Я смотрел, как она водит пальцем по веточке душицы.
– Но я не закончил. В первом действии вам явно полагалось мне понравиться. Как бы там ни было, вы этого добились. Пусть вы муха, но не только та, что попала в паутину – еще и та, которую насаживают на крючок.
– Не настоящая?
– На искусственную рыба подчас лучше ловится. – Опустила глаза, не ответила. – У вас такой вид, будто эта тема вам неприятна.
– Нет, я… вы совершенно правы.
– Если вы кокетничали со мной из-под палки, скажите честно.
– Я не могу ответить ни да, ни нет. Все гораздо сложнее.
– И что теперь?
– То же, что было бы, познакомься, мы случайно. Следующий шаг.
– А именно?
Заколебалась, с чрезмерным старанием обрывая с ветки листики.
– Наверное, мне захотелось бы узнать вас поближе. Я вспомнил утреннюю сцену на берегу, но догадался, что она имеет в виду: ее истинное «я» не терпит спешки. И что надо внушить ей, что я это понял. Сгорбился, уперся локтями в колени.
– Больше мне ничего и не нужно.
– Глупо скрывать, – медленно произнесла она, – что, по его расчетам, вы должны стремиться сюда каждую субботу, чтобы встретиться со мной.
– Он не ошибся.
– Тут есть еще одна помеха. – Голос ее дрогнул. – Раз всю правду, так уж всю.
Она умолкла, и я ляпнул наобум:
– Как зовут эту помеху?
– Да нет, я просто заявила Морису, что исполню его желание, сделаю утром, что требуется по роли, но в рамках…
– Благопристойности.
– Да.
– Он что, предлагал вам…?
– Ни в коем случае. Он то и дело повторяет, чтоб мы делали только то, что нам хочется.
– Так и не намекнете, чего он, собственно, добивается?
– А самим вам как кажется?
– Бог знает почему, у меня ощущение, что на мне ставят опыты, как на кролике. Это глупо, ведь я появился тут случайно, три недели назад. Попросил стакан воды.
– А по-моему, не случайно. То есть вы, конечно, могли и сами прийти. Но если б не пришли, он бы это и по-другому устроил, – сказала она. – Нас он заранее предупредил, что вы появитесь. Как только выяснилось, что предлог, под которым нас сюда заманили, выдуман.
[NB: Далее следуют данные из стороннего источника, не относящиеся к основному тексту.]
/-! ## The depot link -/

/-- SEND in READY or ASSEMBLING: the segment it carries, and what it begins, continues, completes or ends. A SEND with no byte
after its direction byte changes nothing other than OVERRUN in any link state (log entry 15, the model's inference). -/
def Obligations.SendTakesSegment : Prop :=
  (∀ (m t1 t0 kind table k1 k0 : Byte) (rest : List Byte),
    let count := m.toNat % 64
    let total := t1.toNat * 256 + t0.toNat
    (parseSegment (m :: t1 :: t0 :: kind :: table :: k1 :: k0 :: rest) =
      if count ≤ 56 ∧ total ≤ 1024 ∧ count ≤ rest.length then
        some
          { first := decide (128 ≤ m.toNat), last := decide (64 ≤ m.toNat % 128), total := total
            head := { kind := kind, table := table, key := k1 ++ k0 }, body := rest.take count }
      else none))
  ∧ (∀ bytes : List Byte, bytes.length < 7 → parseSegment bytes = none)
  ∧ (∀ s : State, s.powered = true →
      exec (.send []) s = .next { s with depot := { s.depot with overrun := false, miso := [s.statusByte] } })
  ∧ ∀ (bytes : List Byte) (s : State), s.takesRequests → bytes ≠ [] →
      let out := s.statusByte :: fill bytes.length
      let kept : State := { s with depot := { s.depot with overrun := false, miso := out } }
      let ended (status : Status) (h : RequestHead) : State :=
        { s with
          depot :=
            { state := .responseWaiting, assembly := none, overrun := false, miso := out
              response := some { bytes := responseBytes status h 0 [], position := 0 } } }
      let taken (a : Assembly) (last : Bool) : Prop :=
        (a.total < a.body.length → exec (.send bytes) s = .next (ended .lengthMismatch a.head))
        ∧ (last = true → a.body.length < a.total → exec (.send bytes) s = .next (ended .lengthMismatch a.head))
        ∧ (last = false → a.body.length ≤ a.total →
            exec (.send bytes) s = .next { kept with depot := { kept.depot with state := .assembling, assembly := some a } })
        ∧ (last = true → a.body.length = a.total →
            exec (.send bytes) s =
              .next ((State.dispatch a.head (parseRequest a.head a.body)
                { s with depot := { s.depot with overrun := false, assembly := none } }).shifted out))
      (parseSegment bytes = none → exec (.send bytes) s = .next kept)
      ∧ ∀ g, parseSegment bytes = some g →
          (g.first = false → s.depot.assembly = none → exec (.send bytes) s = .next kept)
          ∧ (g.first = true → taken { head := g.head, total := g.total, body := g.body } g.last)
          ∧ ∀ a, g.first = false → s.depot.assembly = some a →
              (g.head ≠ a.head → exec (.send bytes) s = .next (ended .segmentMismatch a.head))
              ∧ (g.head = a.head → g.total ≠ a.total → exec (.send bytes) s = .next (ended .lengthMismatch a.head))
              ∧ (g.head = a.head → g.total = a.total → taken { a with body := a.body ++ g.body } g.last)

/-- R146: a SEND while the link is WORKING or RESPONSE_WAITING is discarded whole: OVERRUN and LINK_OVERRUN, and nothing
else but what it shifts out; the next status byte shows OVERRUN, its own does not. -/
def Obligations.BusyLinkDiscardsSend : Prop :=
  ∀ s : State, s.powered = true → s.depot.state = .working ∨ s.depot.state = .responseWaiting →
    ∀ bytes : List Byte, bytes ≠ [] →
      ∃ t, exec (.send bytes) s = .next t
        ∧ t = { s with
                depot := { s.depot with overrun := true, miso := s.statusByte :: fill bytes.length }
                attention := { s.attention with flags := s.attention.flags ||| causeBit Cause.linkOverrun.number } }
        ∧ s.statusByte.getLsbD 2 = s.depot.overrun ∧ t.statusByte.getLsbD 2 = true

/-- The head and body of every request row spell that request (log entry 1): no operand is dropped on the link. -/
def Obligations.RowsSpellTheirRequests : Prop :=
  ∀ (c : Instr) (h : RequestHead) (r : Request), asRequest c = some (h, r) → parseRequest h r.body = some r

/-- A request row is the SENDs that carry it, in segments of 56 bytes (log entry 1): from every powered state, both leave the
same state. -/
def Obligations.RequestRowIsItsSends : Prop :=
  ∀ (c : Instr) (h : RequestHead) (r : Request) (s : State), asRequest c = some (h, r) → r.body.length ≤ 1024 →
    runAll (sendsOf h r) s = runAll [c] s

/-- R150: FETCH. -/
def Obligations.FetchShiftsResponse : Prop :=
  ∀ (clocked : Nat) (s : State), s.powered = true →
    (∀ r, s.depot.state = .responseWaiting → s.depot.response = some r →
      let out := (r.bytes.drop r.position).take (min clocked 60)
      exec (.fetch clocked) s = .next
        { s with
          depot :=
            { s.depot with
              overrun := false
              miso := s.statusByte :: out ++ fill (clocked - out.length)
              state := if r.position + out.length < r.bytes.length then .responseWaiting else .ready
              response :=
                if r.position + out.length < r.bytes.length then some { r with position := r.position + out.length }
                else none } })
    ∧ (s.depot.state ≠ .responseWaiting →
        exec (.fetch clocked) s = .next
          { s with depot := { s.depot with overrun := false, miso := s.statusByte :: fill clocked } })
    ∧ ∀ (st : Status) (h : RequestHead) (f : Nat) (body : List Byte),
        responseBytes st h f body =
          [BitVec.ofNat 8 st.code, h.kind, h.table, hiByte h.key, loByte h.key, BitVec.ofNat 8 f,
            hiByte (BitVec.ofNat 16 body.length), loByte (BitVec.ofNat 16 body.length)] ++ body

/-- R145, R157: an IGNORED_TRANSACTION, and what the status byte and ATTN show. After a status byte cut short the model holds no
byte as shifted out (log entry 30, the model's choice); without power ATTN is released (log entry 14, the model's choice). -/
def Obligations.IgnoredTransactionKeepsState : Prop :=
  (∀ s : State,
    s.statusByte = 0xA0#8 ||| (if s.attn then 0x08#8 else 0#8) ||| (if s.depot.overrun then 0x04#8 else 0#8)
      ||| (match s.depot.state with
        | .ready => 0#8
        | .assembling => 1#8
        | .working => 2#8
        | .responseWaiting => 3#8)
    ∧ (s.attn = true ↔ s.powered = true ∧
        ∃ n ∈ causeNumbers, hasCause s.attention.flags n = true ∧ hasCause s.profile.enables n = true))
  ∧ ∀ (direction : Byte) (bytes : List Byte) (s : State), s.powered = true →
      exec (.ignoredTransaction false direction bytes) s = .next { s with depot := { s.depot with miso := [] } }
      ∧ (direction ≠ 0x5A#8 → direction ≠ 0xA5#8 →
          exec (.ignoredTransaction true direction bytes) s = .next
            { s with depot := { s.depot with overrun := false, miso := s.statusByte :: fill bytes.length } })
      ∧ ((∀ r, s.depot.response = some r → r.position < r.bytes.length) →
          exec (.ignoredTransaction true direction []) s = .next
            { s with depot := { s.depot with overrun := false, miso := [s.statusByte] } })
– Уверен, он посулил вам нечто посущественнее, чем детские розыгрыши.
– Да. – Повернулась ко мне с извиняющейся миной, вытянув руку вдоль спинки скамьи. – Николас, я пока не могу рассказать вам больше. И, кроме всего прочего, мне пора. Но – да, посулил. А насчет кролика… это не совсем так. Не так мрачно. Мы и поэтому тут остались. Какие бы дикости ни происходили. – Обернулась к морю, глядящему в наши лица. – И еще. За этот час у меня будто камень с души свалился. Хорошо, что вы не отступились. Может, мы принимаем Мориса не за того, кто он есть, – прошептала она. – А тогда нам понадобится преданный рыцарь.
– Что ж, наточу копье.
Снова посмотрела с некоторым сомнением, но в конце концов слабо улыбнулась. Встала.
– Спускаемся к скульптуре. Говорим друг другу «До свидания». Вы возвращаетесь в дом.
Я не двинулся с места.
– Вечером увидимся?
– Он просил далеко не уходить. Я не уверена.
– Я точно бутылка содовой, куда вкачали лишнюю порцию газа. Пенюсь от любопытства.
– Потерпите. – Жестом велела мне подняться.
Спускаясь по склону, я проговорил:
– Кстати, вы тоже не отступаетесь – твердите, что Лилия Монтгомери – ваша мать. – Усмехнулся. – Она действительно существовала?
– Вы такой же догадливый, как и я. – Взгляд искоса. – Даже догадливей.
– Приятно слышать.
– Вы ведь понимаете, что попали в руки человека, который виртуозно кроит реальность так и сяк.
Мы достигли статуи.
– Что должно случиться вечером? – спросил я.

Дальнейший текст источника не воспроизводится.